2) 16f + g   + 2c  = 80
3)   f + g   +  c  =  2     subtract line 3 from line 2
   --------------------
4) 15f       +  c  = 60

5) Since 15f is a multiple of 15, 15f can only be 15, 30, or 45, from 
   f = 1, 2, or 3 respectively.

6) If f = 1, then there are 45 chocolate drops; that's too many
7) If f = 2, then there are 30 chocolate drops; that's too many
8) If f = 3, then there are 15 chocolate drops; that's good

9) So we have 3 fudge and 15 chocolate drops, so we have 2 gumdrops, 
   which works out to 3 fudge = 12 cents; 15 chocolate drops = 
   7.5 cents; and 2 gumdrops = .5 cents; that does work.

The question the class has, which I can't explain, is that when we 
subtract line 3 from line 2, it looks as if we are subtracting the 
number of items from the cost of the items. How can we subtract when 
we are looking at different units?

Date: 05/26/2001 at 23:31:08
From: Doctor Peterson
Subject: Re: Subtracting units of different types

Hi, Bruce (and class!)

Interesting question. I have two ways to look at it.

First, in my mind when I write an equation it is abstract, and doesn't 
involve units. I hide the units in the definitions of the variables 
(for example, by saying "x is the length in meters," so that x itself 
is merely a number); in this case, "f is the number of pieces of 
fudge," and f is just a number, which becomes a number of pieces of 
fudge only when I apply my solution back to the actual problem. When 
you write the equation for cost, you are initially thinking of units,

     4 cents/piece * f pieces + 1/4 cent/piece * g pieces
     + 1/2 cent per piece * c pieces = 20 cents

but then you drop the units (dividing the whole equation by "cents") 
to get merely:

     4f + g/4 + c/2 = 20

Now when you do the algebra, you can ignore units; the algebra doesn't 
care.

Second, I have to admit there are times when I do like to think of an 
equation as having units, so that I can check, for instance, that 
every term represents an area, and I am not trying to add areas and 
lengths, which would indicate I made an error.

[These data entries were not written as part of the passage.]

-- ==== Sys2Proof/Machine/Operands.lean ====
section
/-! DEFINITION. Operand forms: literals, the skip, the shift's source, the addresses and blocks of the memory
instructions, the jump offset, the key index. -/

namespace Sys2Proof.Machine

/-- `zext_16(nnn)` (30_encoding.md R73). -/
def literalAddr (nnn : Addr12) : Word := nnn.zeroExtend 16

/-- `zext_16` of a register's byte. -/
def byteToWord (b : Byte) : Word := b.zeroExtend 16

/-- The skip: 2 more bytes when the condition holds (41_control_flow.md R104). -/
def State.skipIf (c : Bool) (s : State) : State := if c then s.setPc (s.pc + 2) else s

/-- The register bnnn adds: `v[0]` when `Q` is 1, else the one the top nibble of `nnn` names (R108). -/
def State.jumpOffsetReg (nnn : Addr12) (s : State) : Reg := if s.q then 0 else (nnn.extractLsb' 8 4).toFin

/-- The value 8xy6 and 8xyE shift: `v[y]` when `Q == SHIFT_COPY_POLARITY`, else `v[x]` (42_alu.md R120, R121; log 12). -/
def State.shiftSource (x y : Reg) (s : State) : Byte :=
  if s.q == s.params.shiftCopyPolarity then s.reg y else s.reg x

/-- The exact sum of fx1E (43_index_and_memory.md R132). -/
def State.indexSum (x : Reg) (s : State) : Nat := s.i.toNat + (s.reg x).toNat

/-- The address of the glyph of a byte's low nibble (R133). -/
def glyphAddress (b : Byte) : Word := byteToWord (b &&& 0x0F) * 5 + 0x0050

/-- The three decimal digits of a byte, hundreds first (R134). -/
def decimalDigits (b : Byte) : List Byte := [b / 100, b / 10 % 10, b % 10]

/-- `v[0]` to `v[x]`, the bytes fx55 stores (R135). -/
def State.regsUpTo (x : Reg) (s : State) : List Byte := s.v.toList.take (x.val + 1)

/-- The register file after fx65: `v[k]` for `k ≤ x` from memory at `i + k`, with the `i` of before (R136). -/
def State.loadedRegs (x : Reg) (s : State) : Vector Byte 16 :=
  Vector.ofFn fun k => if k ≤ x then s.mem.read (s.i.toNat + k.val) else s.reg k

/-- The quirk post-increment of fx55 and fx65: `i + x + 1` when `Q` is 1 (R135, R136). -/
def State.postIncrement (x : Reg) (s : State) : State :=
  if s.q then s.setI (s.i + BitVec.ofNat 16 (x.val + 1)) else s

/-- The released keys, lowest first (46_keys_and_timers.md R166). -/
def releasedKeys (released : BitVec 16) : List Reg := (List.finRange 16).filter fun k => released.getLsbD k.val

/-- The key fx0A stores: any released one, none when no key is released (R166; log 22). -/
def State.waitedKey (s : State) : Option Reg :=
  match releasedKeys s.released with
  | [] => none
  | [k] => some k
  | k :: ks => some ((k :: ks).getD (Config.freeKeyChoice s.draws % (k :: ks).length) k)

end Sys2Proof.Machine
end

If I want to do that 
here, I will have to say that equation (2) is in cents, while 
equation (3) is in pieces, and in order to subtract the latter I have 
to multiply it by the unit fraction "cents/piece" (just as I might 
have had to multiply it by 2 before subtracting) so that the units as 
well as the numbers match and I can really subtract like terms. I 
wouldn't bother with that sort of thinking here, but it might be worth 
considering.

Maybe there's a third way to think this out. Often equations like 
these can be solved concretely, as I have to do in solving this sort 
of problem with a student who hasn't had any algebra. That is, rather 
than work with variables, I would manipulate the actual objects, 
exchanging them, moving them to the other side of a scale, and so on. 
We would say in this case, first suppose Tommy bought four times as 
much of everything; then he would have spent 80 cents. (This gives 
equation 2.) Now suppose I pay him a penny for each item, regardless 
of its type (subtracting equation 3 from equation 2)... I'm not sure 
how I would finish this, but you might like to try it and see what 
concrete explanation you could give for that step. That would explain 
where the units go, and I suspect you will find it matches one of my 
answers above.

- Doctor Peterson, The Math Forum
  http://mathforum.org/dr.math/   

Date: 05/27/2001 at 11:16:36
From: (Anonymous)
Subject: Re: Subtracting units of different types

How would that last work?  

        16f + g + 2c = 80
     -     f + g + c = 20

If each variable in the latter equation, as you suggest, is a penny, 
then how can you take away 20? Shouldn't you be taking away 3?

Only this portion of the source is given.